=== Exercise requirements ===
For each entry that follows, write out an identical copy.

Stored data entries:
※

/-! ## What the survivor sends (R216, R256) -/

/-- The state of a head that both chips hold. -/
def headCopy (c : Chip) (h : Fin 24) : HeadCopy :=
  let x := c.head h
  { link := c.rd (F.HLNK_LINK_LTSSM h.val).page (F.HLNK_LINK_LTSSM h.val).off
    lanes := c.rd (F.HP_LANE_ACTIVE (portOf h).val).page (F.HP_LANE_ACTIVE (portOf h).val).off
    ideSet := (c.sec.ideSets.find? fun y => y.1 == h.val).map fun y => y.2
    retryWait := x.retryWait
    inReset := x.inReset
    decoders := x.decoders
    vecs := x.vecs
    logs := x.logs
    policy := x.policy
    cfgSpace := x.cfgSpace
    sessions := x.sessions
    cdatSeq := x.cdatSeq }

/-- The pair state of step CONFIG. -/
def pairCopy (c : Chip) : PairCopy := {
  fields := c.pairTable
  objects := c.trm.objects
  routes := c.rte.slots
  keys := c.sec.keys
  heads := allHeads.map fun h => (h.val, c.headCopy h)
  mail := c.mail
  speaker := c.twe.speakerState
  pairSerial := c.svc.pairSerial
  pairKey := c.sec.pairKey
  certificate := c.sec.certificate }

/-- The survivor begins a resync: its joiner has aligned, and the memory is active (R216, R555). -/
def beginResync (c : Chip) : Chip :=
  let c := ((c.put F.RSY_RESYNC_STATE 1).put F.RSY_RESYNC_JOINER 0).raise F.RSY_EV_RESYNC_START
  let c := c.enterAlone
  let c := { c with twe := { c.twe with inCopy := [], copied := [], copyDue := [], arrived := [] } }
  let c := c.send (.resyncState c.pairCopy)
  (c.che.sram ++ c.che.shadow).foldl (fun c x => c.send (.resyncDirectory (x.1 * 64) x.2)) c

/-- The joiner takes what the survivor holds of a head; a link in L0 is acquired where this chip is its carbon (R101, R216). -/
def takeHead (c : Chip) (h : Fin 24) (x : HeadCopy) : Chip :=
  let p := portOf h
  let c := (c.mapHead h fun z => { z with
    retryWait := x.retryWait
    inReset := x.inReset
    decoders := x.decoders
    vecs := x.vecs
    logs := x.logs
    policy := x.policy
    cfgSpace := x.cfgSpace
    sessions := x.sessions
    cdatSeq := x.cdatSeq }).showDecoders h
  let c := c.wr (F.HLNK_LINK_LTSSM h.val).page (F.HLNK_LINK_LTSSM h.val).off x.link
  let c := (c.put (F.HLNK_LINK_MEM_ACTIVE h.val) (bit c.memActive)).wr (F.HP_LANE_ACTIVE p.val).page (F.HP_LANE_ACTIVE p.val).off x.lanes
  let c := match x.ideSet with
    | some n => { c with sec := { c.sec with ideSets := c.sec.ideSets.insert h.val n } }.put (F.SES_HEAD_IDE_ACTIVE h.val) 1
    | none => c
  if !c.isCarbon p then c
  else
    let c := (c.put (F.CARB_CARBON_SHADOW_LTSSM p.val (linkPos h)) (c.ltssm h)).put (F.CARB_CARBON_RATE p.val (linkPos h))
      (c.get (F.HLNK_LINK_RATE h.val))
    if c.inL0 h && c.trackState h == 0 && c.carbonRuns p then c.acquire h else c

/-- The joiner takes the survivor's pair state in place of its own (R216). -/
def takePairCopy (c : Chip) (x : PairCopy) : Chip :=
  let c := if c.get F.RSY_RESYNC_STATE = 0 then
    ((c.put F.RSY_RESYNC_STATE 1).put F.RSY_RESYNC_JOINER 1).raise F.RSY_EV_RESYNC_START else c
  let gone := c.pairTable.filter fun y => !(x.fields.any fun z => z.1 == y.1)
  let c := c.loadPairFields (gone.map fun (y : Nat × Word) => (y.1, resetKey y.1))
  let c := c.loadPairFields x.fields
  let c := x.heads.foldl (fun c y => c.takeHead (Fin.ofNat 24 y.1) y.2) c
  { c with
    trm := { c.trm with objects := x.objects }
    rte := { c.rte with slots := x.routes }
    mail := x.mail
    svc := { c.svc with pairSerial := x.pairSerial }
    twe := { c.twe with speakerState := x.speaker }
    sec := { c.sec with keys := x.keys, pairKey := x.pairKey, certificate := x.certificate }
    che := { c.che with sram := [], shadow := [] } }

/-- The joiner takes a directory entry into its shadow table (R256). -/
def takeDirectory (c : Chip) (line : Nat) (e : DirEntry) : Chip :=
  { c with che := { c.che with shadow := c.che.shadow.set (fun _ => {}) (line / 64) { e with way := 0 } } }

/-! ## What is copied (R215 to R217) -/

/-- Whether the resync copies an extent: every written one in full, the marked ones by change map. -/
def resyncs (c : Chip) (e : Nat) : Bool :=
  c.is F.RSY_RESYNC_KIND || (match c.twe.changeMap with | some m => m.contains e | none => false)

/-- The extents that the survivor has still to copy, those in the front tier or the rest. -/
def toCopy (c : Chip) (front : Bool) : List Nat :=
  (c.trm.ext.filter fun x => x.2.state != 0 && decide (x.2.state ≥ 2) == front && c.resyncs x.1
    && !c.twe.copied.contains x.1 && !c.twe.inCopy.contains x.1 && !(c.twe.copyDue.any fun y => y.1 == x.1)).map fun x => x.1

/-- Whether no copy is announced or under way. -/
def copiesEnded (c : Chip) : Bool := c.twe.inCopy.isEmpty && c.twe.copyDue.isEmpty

※

=== Exercise response ===
/-! ## What the survivor sends (R216, R256) -/

/-- The state of a head that both chips hold. -/
def headCopy (c : Chip) (h : Fin 24) : HeadCopy :=
  let x := c.head h
  { link := c.rd (F.HLNK_LINK_LTSSM h.val).page (F.HLNK_LINK_LTSSM h.val).off
    lanes := c.rd (F.HP_LANE_ACTIVE (portOf h).val).page (F.HP_LANE_ACTIVE (portOf h).val).off
    ideSet := (c.sec.ideSets.find? fun y => y.1 == h.val).map fun y => y.2
    retryWait := x.retryWait
    inReset := x.inReset
    decoders := x.decoders
    vecs := x.vecs
    logs := x.logs
    policy := x.policy
    cfgSpace := x.cfgSpace
    sessions := x.sessions
    cdatSeq := x.cdatSeq }

/-- The pair state of step CONFIG. -/
def pairCopy (c : Chip) : PairCopy := {
  fields := c.pairTable
  objects := c.trm.objects
  routes := c.rte.slots
  keys := c.sec.keys
  heads := allHeads.map fun h => (h.val, c.headCopy h)
  mail := c.mail
  speaker := c.twe.speakerState
  pairSerial := c.svc.pairSerial
  pairKey := c.sec.pairKey
  certificate := c.sec.certificate }

/-- The survivor begins a resync: its joiner has aligned, and the memory is active (R216, R555). -/
def beginResync (c : Chip) : Chip :=
  let c := ((c.put F.RSY_RESYNC_STATE 1).put F.RSY_RESYNC_JOINER 0).raise F.RSY_EV_RESYNC_START
  let c := c.enterAlone
  let c := { c with twe := { c.twe with inCopy := [], copied := [], copyDue := [], arrived := [] } }
  let c := c.send (.resyncState c.pairCopy)
  (c.che.sram ++ c.che.shadow).foldl (fun c x => c.send (.resyncDirectory (x.1 * 64) x.2)) c

/-- The joiner takes what the survivor holds of a head; a link in L0 is acquired where this chip is its carbon (R101, R216). -/
def takeHead (c : Chip) (h : Fin 24) (x : HeadCopy) : Chip :=
  let p := portOf h
  let c := (c.mapHead h fun z => { z with
    retryWait := x.retryWait
    inReset := x.inReset
    decoders := x.decoders
    vecs := x.vecs
    logs := x.logs
    policy := x.policy
    cfgSpace := x.cfgSpace
    sessions := x.sessions
    cdatSeq := x.cdatSeq }).showDecoders h
  let c := c.wr (F.HLNK_LINK_LTSSM h.val).page (F.HLNK_LINK_LTSSM h.val).off x.link
  let c := (c.put (F.HLNK_LINK_MEM_ACTIVE h.val) (bit c.memActive)).wr (F.HP_LANE_ACTIVE p.val).page (F.HP_LANE_ACTIVE p.val).off x.lanes
  let c := match x.ideSet with
    | some n => { c with sec := { c.sec with ideSets := c.sec.ideSets.insert h.val n } }.put (F.SES_HEAD_IDE_ACTIVE h.val) 1
    | none => c
  if !c.isCarbon p then c
  else
    let c := (c.put (F.CARB_CARBON_SHADOW_LTSSM p.val (linkPos h)) (c.ltssm h)).put (F.CARB_CARBON_RATE p.val (linkPos h))
      (c.get (F.HLNK_LINK_RATE h.val))
    if c.inL0 h && c.trackState h == 0 && c.carbonRuns p then c.acquire h else c

/-- The joiner takes the survivor's pair state in place of its own (R216). -/
def takePairCopy (c : Chip) (x : PairCopy) : Chip :=
  let c := if c.get F.RSY_RESYNC_STATE = 0 then
    ((c.put F.RSY_RESYNC_STATE 1).put F.RSY_RESYNC_JOINER 1).raise F.RSY_EV_RESYNC_START else c
  let gone := c.pairTable.filter fun y => !(x.fields.any fun z => z.1 == y.1)
  let c := c.loadPairFields (gone.map fun (y : Nat × Word) => (y.1, resetKey y.1))
  let c := c.loadPairFields x.fields
  let c := x.heads.foldl (fun c y => c.takeHead (Fin.ofNat 24 y.1) y.2) c
  { c with
    trm := { c.trm with objects := x.objects }
    rte := { c.rte with slots := x.routes }
    mail := x.mail
    svc := { c.svc with pairSerial := x.pairSerial }
    twe := { c.twe with speakerState := x.speaker }
    sec := { c.sec with keys := x.keys, pairKey := x.pairKey, certificate := x.certificate }
    che := { c.che with sram := [], shadow := [] } }

/-- The joiner takes a directory entry into its shadow table (R256). -/
def takeDirectory (c : Chip) (line : Nat) (e : DirEntry) : Chip :=
  { c with che := { c.che with shadow := c.che.shadow.set (fun _ => {}) (line / 64) { e with way := 0 } } }

/-! ## What is copied (R215 to R217) -/

/-- Whether the resync copies an extent: every written one in full, the marked ones by change map. -/
def resyncs (c : Chip) (e : Nat) : Bool :=
  c.is F.RSY_RESYNC_KIND || (match c.twe.changeMap with | some m => m.contains e | none => false)

/-- The extents that the survivor has still to copy, those in the front tier or the rest. -/
def toCopy (c : Chip) (front : Bool) : List Nat :=
  (c.trm.ext.filter fun x => x.2.state != 0 && decide (x.2.state ≥ 2) == front && c.resyncs x.1
    && !c.twe.copied.contains x.1 && !c.twe.inCopy.contains x.1 && !(c.twe.copyDue.any fun y => y.1 == x.1)).map fun x => x.1

/-- Whether no copy is announced or under way. -/
def copiesEnded (c : Chip) : Bool := c.twe.inCopy.isEmpty && c.twe.copyDue.isEmpty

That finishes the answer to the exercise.